I would suggest that you absolutely should.

  • What is an auto-property today may end up having a backing field put against it tomorrow, and not by you...

  • The argument that "you're just testing the compiler or the framework" is a bit of a strawman imho; what you're doing when you test an auto-property is, from the perspective of the caller, testing the public "interface" of your class. The caller has no idea if this is an auto property with a framework-generated backing store, or if there is a million lines of complex code in the getter/setter. Therefore the caller is testing the contract implied by the property - that if you put X into the box, you can get X back later on.

  • Therefore it behooves us to include a test since we are testing the behaviour of our own code and not the behaviour of the compiler.

  • A test like this takes maybe a minute to write, so it's not exactly burdensome; and you can easily enough create a T4 template that will auto-generate these tests for you with a bit of reflection. I'm actually working on such a tool at the moment to save our team some drudgery

  • If you're doing pure TDD then it forces you to stop for a moment and consider if having an auto public property is even the best thing to do (hint: it's often not!)

  • Wouldn't you rather have an up-front regression test so that when the FNG does something like this:


//24-SEP-2013::FNG - put backing field for ConnectionString as we're now doing constructor injection of it public string ConnectionString {    {get { return _connectionString; } }    {set {_connectionString="foo"; } }//FNG: I'll change this later on, I'm in a hurry }  ///snip  public MyDBClass(string connectionString) {    ConnectionString=connectionString; } 

You instantly know that they broke something?
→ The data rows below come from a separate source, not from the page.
-- ==== Sys2Proof/Laws/Ops.lean ====
section
/-! SUPPORT. One lemma per shared operation of the meanings, saying once what it answers. -/

namespace Sys2Proof.Machine

/-! ## The checks -/

theorem withMessageSize_of_le {s : State} (k : Answer) (h : s.mlen.toNat ≤ s.params.mbufSize) :
    withMessageSize s k = k := if_neg (by omega)

theorem withMessageSize_of_gt {s : State} (k : Answer) (h : s.params.mbufSize < s.mlen.toNat) :
    withMessageSize s k = .next (s.complete .length) := if_pos h

theorem withPaddedRoom_of_le {s : State} (k : Answer)
    (h : s.mlen.toNat + padCount s.mlen.toNat ≤ s.params.mbufSize) : withPaddedRoom s k = k := if_neg (by omega)

theorem withPaddedRoom_of_gt {s : State} (k : Answer)
    (h : s.params.mbufSize < s.mlen.toNat + padCount s.mlen.toNat) :
    withPaddedRoom s k = .next (s.complete .overflow) := if_pos h

theorem withKey_of_valid {s : State} (k : Answer) (h : s.kv = true) : withKey s k = k := if_pos h

theorem withKey_of_invalid {s : State} (k : Answer) (h : s.kv = false) : withKey s k = .next (s.complete .noKey) :=
  if_neg (by simp [h])

theorem withWholeBlocks_of_dvd {s : State} (k : Answer) (h : s.mlen.toNat % 16 = 0) : withWholeBlocks s k = k := if_pos h

theorem withWholeBlocks_of_not {s : State} (k : Answer) (h : s.mlen.toNat % 16 ≠ 0) :
    withWholeBlocks s k = .next (s.complete .length) := if_neg h

/-! ## The block commands -/

theorem transformBlk_answer (f : Block → Block) (s : State) :
    transformBlk f s = .next ({ s with blk := f s.blk }.complete .ok) := rfl

theorem transformBlkKeyed_of_valid (f : RoundKeys → Block → Block) {s : State} (h : s.kv = true) :
    transformBlkKeyed f s = .next ({ s with blk := f s.rk s.blk }.complete .ok) := if_pos h

theorem transformBlkKeyed_of_invalid (f : RoundKeys → Block → Block) {s : State} (h : s.kv = false) :
    transformBlkKeyed f s = .next (s.complete .noKey) := if_neg (by simp [h])

theorem transformBlkRound_of_lt (f : Fin 11 → RoundKeys → Block → Block) {r : BitVec 4} (s : State)
    (h : r.toNat < 11) : transformBlkRound f r s = transformBlkKeyed (f ⟨r.toNat, h⟩) s := dif_pos h

theorem transformBlkRound_of_ge (f : Fin 11 → RoundKeys → Block → Block) {r : BitVec 4} (s : State)
    (h : 11 ≤ r.toNat) : transformBlkRound f r s = .next (s.complete .illegal) := dif_neg (by omega)

theorem roundIndexOk_iff (r : BitVec 4) : roundIndexOk r = true ↔ r.toNat < 11 := by
  simp only [roundIndexOk, decide_eq_true_eq]; omega

/-! ## The message commands -/

theorem encryptMessage_of_ok (f : RoundKeys → List Byte → List Byte) {s : State}
    (hk : s.kv = true) (hr : s.mlen.toNat + padCount s.mlen.toNat ≤ s.params.mbufSize) :
    encryptMessage f s = .next
      (((s.memWrite 0 (f s.rk s.message)).setMlen (s.mlen.toNat + padCount s.mlen.toNat)).complete .ok) := by
  rw [encryptMessage, withMessageSize_of_le _ (by omega), withKey_of_valid _ hk, withPaddedRoom_of_le _ hr]; rfl

theorem decryptMessage_of_ok (f : RoundKeys → List Byte → List Byte) {s : State} {m : List Byte}
    (hl : s.mlen.toNat ≤ s.params.mbufSize) (hk : s.kv = true) (hb : s.mlen.toNat % 16 = 0)
    (hu : unpad (f s.rk s.message) = some m) :
    decryptMessage f s = .next (((s.memWrite 0 (f s.rk s.message)).setMlen m.length).complete .ok) := by
  rw [decryptMessage, withMessageSize_of_le _ hl, withKey_of_valid _ hk, withWholeBlocks_of_dvd _ hb, hu]; rfl

end Sys2Proof.Machine
end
If the above seems contrived for a simple string property I have personally seen a situation where an auto-property was refactored by someone who thought they were being oh so clever and wanted to change it from an instance member to a wrapper around a static class member (representing a database connection as it happens, the resons for the change are not important).

Of course that same very clever person completely forgot to tell anyone else that they needed to call a magic function to initialise this static member.
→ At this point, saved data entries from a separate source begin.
theorem engineStep_effect {s t : State} (turn : s.EngineTurn) (rest : List Input)
    (h : engineStep { s with inputs := rest } = .next t) : StepEffect s t := by
  cases hp : s.pend with
  | none =>
    rw [engineStep_of_idle (by exact hp)] at h
    cases h
    exact .waits rest
  | some w =>
    rw [engineStep_of_pending (w := w) (by exact hp)] at h
    cases hw : decode w with
    | error e =>
      rw [completeWord_of_illegal _ hw] at h
      cases h
      exact .illegal turn hp rest
    | ok i =>
      rw [completeWord_of_command _ hw] at h
      obtain ⟨d, c, hd, rfl⟩ := exec_cases h
      exact .command turn hp hw rest hd c

/-- The inversion lemma of a step, by the word or the address it concerns. -/
theorem step_effect {s t : State} (h : step s = .next t) : StepEffect s t := by
  rcases step_cases s with ⟨hin, hs⟩ | ⟨rest, hin, hs⟩ | ⟨x, rest, hin, hs⟩ | ⟨rest, hin, hs⟩ <;> rw [hs] at h
  · exact engineStep_effect (.inl hin) s.inputs h
  · exact engineStep_effect (.inr ⟨rest, hin⟩) rest h
  · cases h
    cases x with
    | read a =>
      obtain ⟨v, n, hr, -⟩ := hostRead_eq a { s with inputs := rest }
      rw [hostAccess, hr]
      exact .read rest v n
    | write a d => exact .write hin (hostWrite_effect a d _)
  · cases h
    exact .powerOn hin

/-- A `CTRL` write with bit 1 set is a reset's turn. -/
theorem resetTurn_of_write {s : State} {a : BusAddr} {d : Word} {rest : List Input}
    (hin : s.inputs = .host (.write a d) :: rest) (ha : a.toNat / 4 = 0) (hd : d.getLsbD 1 = true) : s.ResetTurn :=
  .inr ⟨a, d, rest, hin, ha, hd⟩

/-- Settles O15: of the writes a step can make, only KEYEXP's, GFMUL's and a reset's reach these registers. -/
theorem onlyKeyexpAndGfmulAndResetsWriteTheirRegisters : Obligations.OnlyKeyexpAndGfmulAndResetsWriteTheirRegisters := by
  intro s t h
  cases step_effect h with
  | waits | illegal | read => exact ⟨absurd rfl, absurd rfl⟩
  | command turn hp hw rest hd c =>
    cases hd with
    | keyexp => exact ⟨fun _ => .inl ⟨_, hw, turn, hp, rfl⟩, absurd rfl⟩
    | gfmul a b => exact ⟨absurd rfl, fun _ => .inl ⟨_, a, b, hw, turn, hp, rfl⟩⟩
    | _ => exact ⟨absurd rfl, absurd rfl⟩
  | write hin ht =>
    cases ht with
    | reset ha hd =>
      have hreset := resetTurn_of_write hin ha hd
      exact ⟨fun _ => .inr hreset, fun _ => .inr hreset⟩
    | _ => exact ⟨absurd rfl, absurd rfl⟩
  | powerOn hin => exact ⟨fun _ => .inr (.inl ⟨_, hin⟩), fun _ => .inr (.inl ⟨_, hin⟩)⟩

/-! ## What changes a flag -/

theorem softReset_flags (s : State) : s.softReset.kv = false ∧ s.softReset.ovr = false ∧ s.softReset.done = false := by
  unfold State.softReset
  split <;> exact ⟨rfl, rfl, rfl⟩

theorem writeStatus_done_of_not_bit {d : Word} (s : State) (h : d.getLsbD 1 = false) :
    (writeStatus d s).done = s.done := by
  rw [writeStatus, h, Bool.not_false, Bool.and_true]

theorem writeStatus_ovr_of_not_bit {d : Word} (s : State) (h : d.getLsbD 3 = false) :
    (writeStatus d s).ovr = s.ovr := by
  rw [writeStatus, h, Bool.not_false, Bool.and_true]

theorem writeStatus_ovr_of_bit {d : Word} (s : State) (h : d.getLsbD 3 = true) : (writeStatus d s).ovr = false := by
  rw [writeStatus, h, Bool.not_true, Bool.and_false]

/-- A step that changes `KV` raises it by completing KEYEXP, or lowers it by an idle core's key write or a reset. -/
theorem kv_change {s t : State} (h : StepEffect s t) (hne : t.kv ≠ s.kv) :
    (t.kv = true ∧ ∃ w, decode w = .ok .keyexp ∧ CompletionStep s t w) ∨
      t.kv = false ∧
        ((∃ (a : BusAddr) (d : Word) (rest : List Input), s.inputs = .host (.write a d) :: rest ∧ s.busy = false ∧
          4 ≤ a.toNat / 4 ∧ a.toNat / 4 ≤ 7) ∨ s.ResetTurn) := by
  cases h with
  | waits | illegal | read => exact absurd rfl hne
  | command turn hp hw rest hd c =>
    cases hd with
    | keyexp => exact .inl ⟨rfl, _, hw, turn, hp, rfl⟩
    | _ => exact absurd rfl hne
  | write hin ht =>
    cases ht with
    | reset ha hd =>
      obtain ⟨hkv, -, -⟩ := softReset_flags _
      exact .inr ⟨hkv, .inr (resetTurn_of_write hin ha hd)⟩
    | key hb hlo hhi => exact .inr ⟨rfl, .inl ⟨_, _, _, hin, hb, hlo, hhi⟩⟩
    | _ => exact absurd rfl hne
  | powerOn hin => exact .inr ⟨rfl, .inr (.inl ⟨_, hin⟩)⟩

/-- A step that changes `OVR` raises it by a dropped write, or lowers it by a `STATUS` write of bit 3 or a reset. -/
theorem ovr_change {s t : State} (h : StepEffect s t) (hne : t.ovr ≠ s.ovr) :
    (t.ovr = true ∧
        ∃ (a : BusAddr) (d : Word) (rest : List Input), s.inputs = .host (.write a d) :: rest ∧ s.busy = true ∧
          (2 ≤ a.toNat / 4 ∧ a.toNat / 4 ≤ 12 ∨ 0x4000 ≤ a.toNat / 4)) ∨
      t.ovr = false ∧
        ((∃ (a : BusAddr) (d : Word) (rest : List Input), s.inputs = .host (.write a d) :: rest ∧ a.toNat / 4 = 1 ∧
          d.getLsbD 3 = true) ∨ s.ResetTurn) := by
  cases h with
  | waits | illegal | read => exact absurd rfl hne
  | command turn hp hw rest hd c => cases hd <;> exact absurd rfl hne
  | @write a d rest t hin ht =>
    cases ht with
    | reset ha hd =>
      obtain ⟨-, hovr, -⟩ := softReset_flags { s with inputs := rest }
      exact .inr ⟨hovr, .inr (resetTurn_of_write hin ha hd)⟩
    | status ha =>
      cases hd : d.getLsbD 3 with
      | false => exact absurd (writeStatus_ovr_of_not_bit _ hd) hne
      | true => exact .inr ⟨writeStatus_ovr_of_bit _ hd, .inl ⟨_, _, _, hin, ha, hd⟩⟩
    | dropped hb ha => exact .inl ⟨rfl, _, _, _, hin, hb, ha⟩
    | _ => exact absurd rfl hne
  | powerOn hin => exact .inr ⟨rfl, .inr (.inl ⟨_, hin⟩)⟩

/-- A step that changes `DONE` raises it by a completion, or lowers it by a `STATUS` write of bit 1, an acceptance or a
reset. -/
theorem done_change {s t : State} (h : StepEffect s t) (hne : t.done ≠ s.done) :
    (t.done = true ∧ ∃ w, CompletionStep s t w) ∨
      t.done = false ∧
        ((∃ (a : BusAddr) (d : Word) (rest : List Input), s.inputs = .host (.write a d) :: rest ∧
          (a.toNat / 4 = 1 ∧ d.getLsbD 1 = true ∨ a.toNat / 4 = 2 ∧ s.busy = false)) ∨ s.ResetTurn) := by
  cases h with
  | waits | read => exact absurd rfl hne
  | illegal turn hp | command turn hp => exact .inl ⟨rfl, _, turn, hp, rfl⟩
  | @write a d rest t hin ht =>
    cases ht with
    | reset ha hd =>
      obtain ⟨-, -, hdone⟩ := softReset_flags { s with inputs := rest }
      exact .inr ⟨hdone, .inr (resetTurn_of_write hin ha hd)⟩
    | status ha =>
      cases hd : d.getLsbD 1 with
      | false => exact absurd (writeStatus_done_of_not_bit _ hd) hne
      | true => exact .inr ⟨writeStatus_done_of_bit _ hd, .inl ⟨_, _, _, hin, .inl ⟨ha, hd⟩⟩⟩
    | accepted hb ha => exact .inr ⟨rfl, .inl ⟨_, _, _, hin, .inr ⟨ha, hb⟩⟩⟩
    | _ => exact absurd rfl hne
  | powerOn hin => exact .inr ⟨rfl, .inr (.inl ⟨_, hin⟩)⟩

/-- A flag whose changes are rises with the cause `P` and falls with the cause `Q` rises only by `P` and falls only by `Q`. -/
theorem rises_and_falls {b b' : Bool} {P Q : Prop} (h : b' ≠ b → b' = true ∧ P ∨ b' = false ∧ Q) :
    (b = false → b' = true → P) ∧ (b = true → b' = false → Q) := by
  constructor
  all_goals
    rintro rfl rfl
    simpa using h

/-- Settles O16: by what changes `KV`. -/
theorem keyValidRisesOnlyByKeyexpAndFallsOnlyByKeyWriteOrReset :
    Obligations.KeyValidRisesOnlyByKeyexpAndFallsOnlyByKeyWriteOrReset :=
  fun _ _ h => rises_and_falls (kv_change (step_effect h))

/-- Settles O17: by what changes `OVR`. -/
theorem overrunFlagIsSetByDroppedWritesAndStays : Obligations.OverrunFlagIsSetByDroppedWritesAndStays :=
  fun _ _ h => rises_and_falls (ovr_change (step_effect h))

/-- Settles O18: by what changes `DONE`. -/
theorem doneRisesOnlyAtCompletion : Obligations.DoneRisesOnlyAtCompletion :=
  fun _ _ h => rises_and_falls (done_change (step_effect h))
This caused the application to compile and ship to a customer whereupon it promptly failed. Not a huge deal, but it cost several hours of support's time==money.... That muppet was me, by the way!
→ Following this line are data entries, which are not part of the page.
-- ==== Sys2Proof/Laws/Fields.lean ====
section
/-! SUPPORT. The arithmetic of fields: byte order, the KB halfword, the response word, ceil8, align2, sat20, durations. -/

namespace Sys2Proof.Machine

@[simp] theorem joinBytes_low_high (v : Half) : joinBytes (lowByte v) (highByte v) = v := by
  simp only [joinBytes, lowByte, highByte]
  ext i hi
  simp only [BitVec.getElem_append, BitVec.getElem_extractLsb']
  split
  · simp [BitVec.getLsbD_eq_getElem (by omega : i < 16)]
  · have : 8 + (i - 8) = i := by omega
    simp [this, BitVec.getLsbD_eq_getElem (by omega : i < 16)]

@[simp] theorem lowByte_joinBytes (l h : Byte) : lowByte (joinBytes l h) = l := by
  simp only [joinBytes, lowByte]
  ext i hi
  simp
  grind

@[simp] theorem highByte_joinBytes (l h : Byte) : highByte (joinBytes l h) = h := by
  simp only [joinBytes, highByte]
  ext i hi
  simp
  grind

@[simp] theorem kindOf_makeKb (k : BitVec 2) (n : Nat) : kindOf (makeKb k n) = k := by
  simp only [kindOf, makeKb]
  ext i hi
  simp
  grind

theorem bitCountOf_makeKb_mod (k : BitVec 2) (n : Nat) : bitCountOf (makeKb k n) = n % 2 ^ 14 := by
  simp only [bitCountOf, makeKb]
  have : (k ++ BitVec.ofNat 14 n).extractLsb' 0 14 = BitVec.ofNat 14 n := by
    ext i hi
    simp
    grind
  rw [this, BitVec.toNat_ofNat]

theorem bitCountOf_makeKb (k : BitVec 2) {n : Nat} (h : n ≤ Config.maxBitCount) : bitCountOf (makeKb k n) = n := by
  rw [bitCountOf_makeKb_mod]
  exact Nat.mod_eq_of_lt (by simp only [Config.maxBitCount] at h; omega)

theorem bitCountOf_le (kb : Half) : bitCountOf kb ≤ Config.maxBitCount := by
  have := (kb.extractLsb' 0 14).isLt
  simp only [bitCountOf, Config.maxBitCount]
  omega

@[simp] theorem makeKb_kindOf_bitCountOf (kb : Half) : makeKb (kindOf kb) (bitCountOf kb) = kb := by
  simp only [makeKb, kindOf, bitCountOf, BitVec.ofNat_toNat, BitVec.setWidth_eq]
  ext i hi
  simp only [BitVec.getElem_append, BitVec.getElem_extractLsb']
  split
  · simp [BitVec.getLsbD_eq_getElem (by omega : i < 16)]
  · have : 14 + (i - 14) = i := by omega
    simp [this, BitVec.getLsbD_eq_getElem (by omega : i < 16)]

theorem align2_even (x : Nat) : align2 x % 2 = 0 := by unfold align2; omega

theorem le_align2 (x : Nat) : x ≤ align2 x := by unfold align2; omega

theorem align2_le (x : Nat) : align2 x ≤ x + 1 := by unfold align2; omega

theorem align2_of_even {x : Nat} (h : x % 2 = 0) : align2 x = x := by unfold align2; omega

@[simp] theorem ceil8_zero : ceil8 0 = 0 := rfl

theorem ceil8_succ (n : Nat) : ceil8 (n + 1) = if n % 8 = 0 then ceil8 n + 1 else ceil8 n := by
  unfold ceil8; split <;> omega

theorem div8_lt_ceil8 {n : Nat} (h : n % 8 ≠ 0) : n / 8 < ceil8 n := by unfold ceil8; omega

theorem ceil8_eq_div8 {n : Nat} (h : n % 8 = 0) : ceil8 n = n / 8 := by unfold ceil8; omega

theorem recordSize_ge (kb : Half) : Config.recHdr ≤ recordSize kb := by unfold recordSize; omega

theorem recordSize_le (kb : Half) : recordSize kb ≤ Config.recHdr + ceil8 (bitCountOf kb) := by
  unfold recordSize; split <;> omega

theorem recordSize_data {kb : Half} (h : kindOf kb = FrameKind.data.code) :
    recordSize kb = Config.recHdr + ceil8 (bitCountOf kb) := by
  simp [recordSize, h]

theorem toNat_sat20 (x : Nat) : (sat20 x).toNat = min x Config.eaccMax := by
  simp only [sat20, BitVec.toNat_ofNat, Config.eaccMax]
  exact Nat.mod_eq_of_lt (by omega)

theorem toNat_shortDuration {dur : BitVec 24} (h : dur.toNat ≤ Config.maxDuration) :
    (shortDuration dur).toNat = dur.toNat := by
  simp only [Config.maxDuration] at h
  simp only [shortDuration, BitVec.extractLsb'_toNat, Nat.shiftRight_zero]
  exact Nat.mod_eq_of_lt (by omega)

@[simp] theorem unrepresentable_iff (dur : BitVec 24) :
    unrepresentable dur = true ↔ Config.maxDuration < dur.toNat := by simp [unrepresentable]

theorem unrepresentable_eq_false {dur : BitVec 24} (h : dur.toNat ≤ Config.maxDuration) :
    unrepresentable dur = false := by simp [unrepresentable, Nat.not_lt.2 h]

theorem elapsedField_toNat (e : BitVec 20) : (elapsedField e).toNat = e.toNat / 16 := by
  have := e.isLt
  simp only [elapsedField, Config.elapsedShift, BitVec.extractLsb'_toNat, Nat.shiftRight_eq_div_pow]
  exact Nat.mod_eq_of_lt (by omega)

/-- OUTCOME of a response word (R86). -/
theorem respWord_outcome (o : RespOutcome) (k : BitVec 4) (d : Half) :
    (respWord o k d).extractLsb' 28 4 = o.code := by
  simp only [respWord]
  ext i hi
  simp
  grind

/-- KIND of a response word (R86). -/
theorem respWord_kind (o : RespOutcome) (k : BitVec 4) (d : Half) :
    (respWord o k d).extractLsb' 24 4 = k := by
  simp only [respWord]
  ext i hi
  simp
  grind

/-- The reserved bits of a response word are 0 (R86). -/
theorem respWord_reserved (o : RespOutcome) (k : BitVec 4) (d : Half) :
    (respWord o k d).extractLsb' 16 8 = 0 := by
  simp only [respWord]
  ext i hi
  simp
  grind

/-- DATA of a response word (R86). -/
theorem respWord_data (o : RespOutcome) (k : BitVec 4) (d : Half) :
    (respWord o k d).extractLsb' 0 16 = d := by
  simp only [respWord]
  ext i hi
  simp
  grind

end Sys2Proof.Machine
end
EDIT: as per various conversations on this thread, I wanted to point out that a test for a read-write property is ridiculously simple:

[TestMethod] public void PropertyFoo_StoresCorrectly() {    var sut = new MyClass();    sut.Foo = "hello";    Assert.AreEqual("hello", sut.Foo, "Oops..."); } 

edit: And you can even do it in one line as per Mark Seeman's Autofixture

I would submit that if you find you have such a large number of public properties as to make writing 3 lines like the above a chore for each one, then you should be questioning your design; If you rely on another test to indicate a problem with this property then either

  • The test is actually testing this property, or
  • You will spend more time verifying that this other test is failing because the property is incorrect (via debugger, etc) than you would have spent typing in the above code
  • If some other test allows you to instantly tell that the property is at fault, it's not a unit test!

edit (again!): As pointed out in the comments, and rightly so, things like generated DTO models and the like are probably exceptions to the above because they are just dumb old buckets for shifting data somewhere else, plus since a tool created them, it's generally pointless to test them.

/EDIT

Ultimately "It depends" is probably the real answer, with the caveat that the best "default" disposition to be the "always do it" approach, with exceptions to that taken on an informed, case by case basis.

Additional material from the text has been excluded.